We just started using the senseation harness and I cannot believe the improvement. Maggie is 11 months and weighs about 80lbs. We used to be able to walk so well together, but as she hit her 'teens' she started pulling and doing the 'zoomies'. I'm in my sixties, and with the icy roads, it became more difficult to take her walking safely. We were both missing it. OUr trainer fitted the harness carefully and it has been a God send. WE got the harness on Friday, and by saturday, Maggie was walking by my side.
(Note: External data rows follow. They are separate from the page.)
@[simp] theorem settle_pending (s : State) : (settle s).pending = s.pending := (settle_frame s).pending
@[simp] theorem settle_boardUs (s : State) : (settle s).boardUs = s.boardUs := (settle_frame s).boardUs
@[simp] theorem settle_sessionUs (s : State) : (settle s).sessionUs = s.sessionUs := (settle_frame s).sessionUs
@[simp] theorem settle_poweredUs (s : State) : (settle s).poweredUs = s.poweredUs := (settle_frame s).poweredUs
@[simp] theorem settle_persistedAt (s : State) : (settle s).persistedAt = s.persistedAt := (settle_frame s).persistedAt
@[simp] theorem settle_phase (s : State) : (settle s).phase = s.phase := (settle_frame s).phase
@[simp] theorem settle_power (s : State) : (settle s).power = s.power := (settle_frame s).power
@[simp] theorem settle_boot (s : State) : (settle s).boot = s.boot := (settle_frame s).boot
@[simp] theorem settle_shadows (s : State) : (settle s).shadows = s.shadows := (settle_frame s).shadows
@[simp] theorem settle_latches (s : State) : (settle s).latches = s.latches := (settle_frame s).latches
@[simp] theorem settle_mode (s : State) : (settle s).mode = s.mode := (settle_frame s).mode
@[simp] theorem settle_linkA (s : State) : (settle s).linkA = s.linkA := (settle_frame s).linkA
@[simp] theorem settle_linkB (s : State) : (settle s).linkB = s.linkB := (settle_frame s).linkB
@[simp] theorem settle_handshakes (s : State) : (settle s).handshakes = s.handshakes := (settle_frame s).handshakes
@[simp] theorem settle_answered (s : State) : (settle s).answered = s.answered := (settle_frame s).answered
@[simp] theorem settle_moorings (s : State) : (settle s).moorings = s.moorings := (settle_frame s).moorings
@[simp] theorem settle_berths (s : State) : (settle s).berths = s.berths := (settle_frame s).berths
@[simp] theorem settle_withheld (s : State) : (settle s).withheld = s.withheld := (settle_frame s).withheld
@[simp] theorem settle_seqr (s : State) : (settle s).seqr = s.seqr := (settle_frame s).seqr
@[simp] theorem settle_seals (s : State) : (settle s).seals = s.seals := (settle_frame s).seals
@[simp] theorem settle_cmds (s : State) : (settle s).cmds = s.cmds := (settle_frame s).cmds
@[simp] theorem settle_flash (s : State) : (settle s).flash = s.flash := (settle_frame s).flash
@[simp] theorem settle_index (s : State) : (settle s).index = s.index := (settle_frame s).index
@[simp] theorem settle_dies (s : State) : (settle s).dies = s.dies := (settle_frame s).dies
@[simp] theorem settle_careen (s : State) : (settle s).careen = s.careen := (settle_frame s).careen
@[simp] theorem settle_sensors (s : State) : (settle s).sensors = s.sensors := (settle_frame s).sensors
@[simp] theorem settle_tide (s : State) : (settle s).tide = s.tide := (settle_frame s).tide
@[simp] theorem settle_engines (s : State) : (settle s).engines = s.engines := (settle_frame s).engines
@[simp] theorem settle_cipher (s : State) : (settle s).cipher = s.cipher := (settle_frame s).cipher
@[simp] theorem settle_log (s : State) : (settle s).log = s.log := (settle_frame s).log
@[simp] theorem settle_update (s : State) : (settle s).update = s.update := (settle_frame s).update
@[simp] theorem settle_harbour (s : State) : (settle s).harbour = s.harbour := (settle_frame s).harbour
@[simp] theorem settle_sideband (s : State) : (settle s).sideband = s.sideband := (settle_frame s).sideband
@[simp] theorem settle_pathErrors (s : State) : (settle s).pathErrors = s.pathErrors := (settle_frame s).pathErrors
@[simp] theorem settle_out (s : State) : (settle s).out = s.out := (settle_frame s).out
@[simp] theorem settle_draws (s : State) : (settle s).draws = s.draws := (settle_frame s).draws
@[simp] theorem settle_freeN (s : State) : (settle s).freeN = s.freeN := (settle_frame s).freeN
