-- ==== Sys2Proof/Laws/Capsules.lean ====
section
/-! SUPPORT. Capsules: what the state in which an admitted capsule runs keeps, and what a capsule command answers once the
checks of R126 are known. -/

namespace Sys2Proof.Machine

/-! ### The state in which a capsule runs -/

theorem popRequest_frame (s : State) : ∃ q b, popRequest s = { s with seqr := q, berths := b } := by
  unfold popRequest; split
  · exact ⟨_, _, rfl⟩
  · dsimp only; split <;> exact ⟨_, _, rfl⟩

theorem popRequest_next (s : State) : (popRequest s).seqr.next = s.seqr.next := by
  have h : ∀ q : Sequencer, (formSlot q).next = q.next := by
    intro q; unfold formSlot; split <;> rfl
  unfold popRequest; split
  · rfl
  · dsimp only; split <;> exact h _

/-! ### What the searches of a request may change -/

/-- `t` is `s` but for the index dies, counters, records of the logbook and the fault counts in flash. -/
def OnlySearched (s t : State) : Prop :=
  ∃ r ix lg f, t = { s with regs := r, index := ix, log := lg, flash := { s.flash with faults := f } }

theorem OnlySearched.refl (s : State) : OnlySearched s s := ⟨_, _, _, _, rfl⟩

theorem OnlySearched.trans {s t u : State} (h : OnlySearched s t) (k : OnlySearched t u) : OnlySearched s u := by
  obtain ⟨_, _, _, _, rfl⟩ := h; obtain ⟨_, _, _, _, rfl⟩ := k; exact ⟨_, _, _, _, rfl⟩

theorem OnlyRegs.searched {s t : State} (h : OnlyRegs s t) : OnlySearched s t := by
  obtain ⟨_, rfl⟩ := h; exact ⟨_, _, _, _, rfl⟩

theorem OnlyLog.searched {s t : State} (h : OnlyLog s t) : OnlySearched s t := by
  obtain ⟨_, _, rfl⟩ := h; exact ⟨_, _, _, _, rfl⟩

theorem index_searched (s : State) (x : Index) : OnlySearched s { s with index := x } := ⟨_, _, _, _, rfl⟩

theorem setFaultCount_searched (s : State) (row inst : Nat) (c : FaultCount) : OnlySearched s (setFaultCount s row inst c) := by
  unfold setFaultCount; split <;> exact ⟨_, _, _, _, rfl⟩

theorem faultOccur_searched (s : State) (row inst d : Nat) : OnlySearched s (faultOccur s row inst d).1 := by
  unfold faultOccur; dsimp only; split
  · exact OnlySearched.trans (setFaultCount_searched _ _ _ _) (OnlyLog.searched (logRecord_frame _ _ _ _ _ _))
  · split
    · exact OnlySearched.trans (OnlySearched.trans (setFaultCount_searched _ _ _ _)
        (OnlyLog.searched (logRecord_frame _ _ _ _ _ _))) (OnlyRegs.searched (raise_frame _ _ _))
    · exact OnlySearched.trans (setFaultCount_searched _ _ _ _) (OnlyLog.searched (logRecord_frame _ _ _ _ _ _))

theorem pairLoses_searched (s : State) (b cls : Nat) : OnlySearched s (pairLoses s b cls) := by
  unfold pairLoses; split
  · exact OnlySearched.trans (OnlySearched.trans (OnlySearched.trans (index_searched _ _) (index_searched _ _)) (index_searched _ _))
      (OnlyRegs.searched (raise_frame _ _ _))
  · exact OnlySearched.trans (index_searched _ _) (OnlyRegs.searched (raise_frame _ _ _))

theorem bankOut_searched (s : State) (b : Nat) : OnlySearched s (bankOut s b) := by
  have h1 : ∀ (u : State) (c : Prop) [Decidable c] (x : Index), OnlySearched u (if c then { u with index := x } else u) := by
    intro u c _ x; split
    · exact index_searched u x
    · exact OnlySearched.refl u
  have h2 : ∀ (u : State) (o : Option Nat), OnlySearched u (match o with
      | some g => setBankClass u g 4
      | none => u) := by
    intro u o; split
    · exact index_searched u _
    · exact OnlySearched.refl u
  have h3 : ∀ u : State, OnlySearched u (raise (setBankClass (dropHot u b) b 0) 7 0) := fun u =>
    ((index_searched u _).trans (index_searched _ _)).trans (raise_frame _ _ _).searched
  unfold bankOut; dsimp only; split
  · exact OnlySearched.refl s
  · split
    · exact (((h1 _ _ _).trans (h2 _ _)).trans (h3 _)).trans (pairLoses_searched _ _ _)
    · exact ((h1 _ _ _).trans (h2 _ _)).trans (h3 _)

theorem bankFault_searched (s : State) (b : Nat) : OnlySearched s (bankFault s b) := by
  unfold bankFault; dsimp only; split
  · exact (faultOccur_searched _ _ _ _).trans (bankOut_searched _ _)
  · exact faultOccur_searched _ _ _ _

theorem softError_searched (s : State) (addr counter : Nat) : OnlySearched s (softError s addr counter) :=
  ((index_searched s _).trans (bump_frame _ _).searched).trans (bankFault_searched _ _)

theorem ruleSearch_searched (quay subject : Nat) (pfx : List Byte) (fuel : Nat) (s : State) (start : Option (Nat × Nat)) :
    OnlySearched s (ruleSearch quay subject pfx fuel s start) := by
  induction fuel generalizing s start with
  | zero => exact OnlySearched.refl s
  | succ k ih =>
    unfold ruleSearch; dsimp only; (repeat' split) <;> first
      | exact OnlySearched.refl s
      | exact (softError_searched _ _ _).trans (ih _ _)
      | exact (bump_frame _ _).searched.trans (ih _ _)

theorem foldl_searched {α : Type} (f : State → α → State) (h : ∀ s x, OnlySearched s (f s x)) (l : List α) (s : State) :
    OnlySearched s (l.foldl f s) := by
  induction l generalizing s with
  | nil => exact OnlySearched.refl s
  | cons x l ih => exact (h s x).trans (ih _)

theorem ruleSearches_searched (s : State) (quay subject : Nat) (key : List Byte) :
    OnlySearched s (ruleSearches s quay subject key) := by
  unfold ruleSearches; exact foldl_searched _ (fun s _ => ruleSearch_searched _ _ _ _ _ _) _ s

theorem frontSearches_searched (s : State) : OnlySearched s (frontSearches s) := by
  unfold frontSearches; dsimp only; (repeat' split) <;> first
    | exact OnlySearched.refl s
    | exact foldl_searched _ (fun s _ => ruleSearches_searched _ _ _ _) _ s

/-! ### What placing and removing rules may change (R182, R211, R213, R220) -/

theorem dropCells_searched (s : State) (k : Nat) (os : List Nat) : OnlySearched s (dropCells s k os) := by
  unfold dropCells; split
  · exact index_searched _ _
  · exact OnlySearched.refl s

theorem migrateMember_searched (k : Nat) (s : State) (b : Nat) : OnlySearched s (migrateMember k s b) := by
  unfold migrateMember; dsimp only; split
  · exact (raise_frame _ _ _).searched.trans (index_searched _ _)
  · exact index_searched _ _

theorem compactPair_searched (s : State) (k : Nat) : OnlySearched s (compactPair s k) := by
  have h : ∀ u : State, OnlySearched s u → OnlySearched s (let mine := pairRules u k
      { u with index := { u.index with
        ruleEntries := u.index.ruleEntries.filter (fun e => !(mine.map RuleEntry.rule).contains e.rule) ++
          (List.range mine.length).filterMap (fun k => (mine[k]?).map (fun e => { e with offset := k })),
        appendAt := tabPut u.index.appendAt k mine.length } }) := fun u hu => hu.trans (index_searched _ _)
  unfold compactPair; dsimp only
  refine h _ ?_
  split
  · exact foldl_searched _ (migrateMember_searched k) _ s
  · exact OnlySearched.refl s

theorem enterRule_searched (s : State) (r : Rule) (e : Nat) : OnlySearched s (enterRule s r e) := by
  have h : ∀ u : State, OnlySearched s u → ∀ (x : Index) k os, OnlySearched s (dropCells { u with index := x } k os) :=
    fun u hu x k os => (hu.trans (index_searched _ _)).trans (dropCells_searched _ _ _)
  unfold enterRule; dsimp only
  refine h _ ?_ _ _ _
  split
  · exact compactPair_searched _ _
  · exact OnlySearched.refl s

theorem placeRule_searched (s : State) (r : Rule) : OnlySearched s (placeRule s r) := enterRule_searched _ _ _

theorem rebuildRules_searched (s : State) : OnlySearched s (rebuildRules s) := by
  unfold rebuildRules; exact (index_searched s _).trans (foldl_searched _ placeRule_searched _ _)

theorem removeRules_searched (s : State) (ids : List Nat) : OnlySearched s (removeRules s ids) := by
  have h : ∀ u : State, OnlySearched s u → ∀ x : Index, OnlySearched s { u with index := x } :=
    fun u hu x => hu.trans (index_searched _ _)
  unfold removeRules; dsimp only
  exact h _ (foldl_searched _ (fun _ _ => dropCells_searched _ _ _) _ s) _

/-! ### The request that is taken -/

/-- Beside the sequencer and the rings, only what the rule searches may change does. -/
theorem takeRequest_frame (s : State) : ∃ q b r ix lg f, takeRequest s =
    { s with seqr := q, berths := b, regs := r, index := ix, log := lg, flash := { s.flash with faults := f } } := by
  obtain ⟨r, ix, lg, f, h⟩ := frontSearches_searched s
  obtain ⟨q, b, h'⟩ := popRequest_frame (frontSearches s)
  unfold takeRequest; rw [h', h]; exact ⟨q, b, r, ix, lg, f, rfl⟩

theorem takeRequest_next (s : State) : (takeRequest s).seqr.next = s.seqr.next := by
  unfold takeRequest; rw [popRequest_next]
  obtain ⟨_, _, _, _, h⟩ := frontSearches_searched s; rw [h]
What a pleasure to be able to enjoy our walks again, without worry and stress. I strongly recommend it. But be sure that it fits properly, as it can rub and chaff if its too tight.


----------



## skylielover (Sep 27, 2008)

Thank you for all the comments. I just ordered one tonight, so I am very anxious to try it!


----------



## Chaucer and Mom (Feb 26, 2007)

I also am wondering what the difference is between the sensation and the easy walk. I used the easy walk on Chaucer and Garrett and found I still did not have good control over them.


----------



## amy22 (May 11, 2008)

I use the Sensible..I think thats by Sensation..it is wonderful..Misty and I have such nice walks now..


----------



## LOVE GOLDENS (Feb 21, 2009)

Did anyone get their Sensation Harness at a local store? I cant seem to find that brand except for online. I am in definate need of one


----------



## amy22 (May 11, 2008)

I got Mistys in a little pet speciality store in Carmel CA..couldnt find one at petsmart or petco..


----------



## LOVE GOLDENS (Feb 21, 2009)

Thanks for the quick response! I guess I will probably have to order it.


----------



## amy22 (May 11, 2008)

YOur welcome...hope you can get one they are great!


----------



## Penny & Maggie's Mom (Oct 4, 2007)

I ordered our sensation harnesses from the manufacturer, and delivery was quite speedy. Love both them and the walk your dog with love ones.


----------



## LOVE GOLDENS (Feb 21, 2009)

WOW. Is all I can say. We just got the harness and it is amazing what a difference it makes! I have never had her so close to me that SHE stepped on my feet! Thanks for the tip! Yes, I ordered from the website and got it within 2 days!


----------



## Basketbagley (Aug 26, 2009)

Glad to hear that worked for you. We had same issue and we use a Gentle Lead Collar.
http://www.youtube.com/watch?v=7zPHnCfH774

This shows how to use it, and there is a very small adjustment period for the dog, but after a few times using it, its just WOW! It works like the lead you use on a horse, it really is awesome.

So its nice to know there are a few options for our "pullers"


----------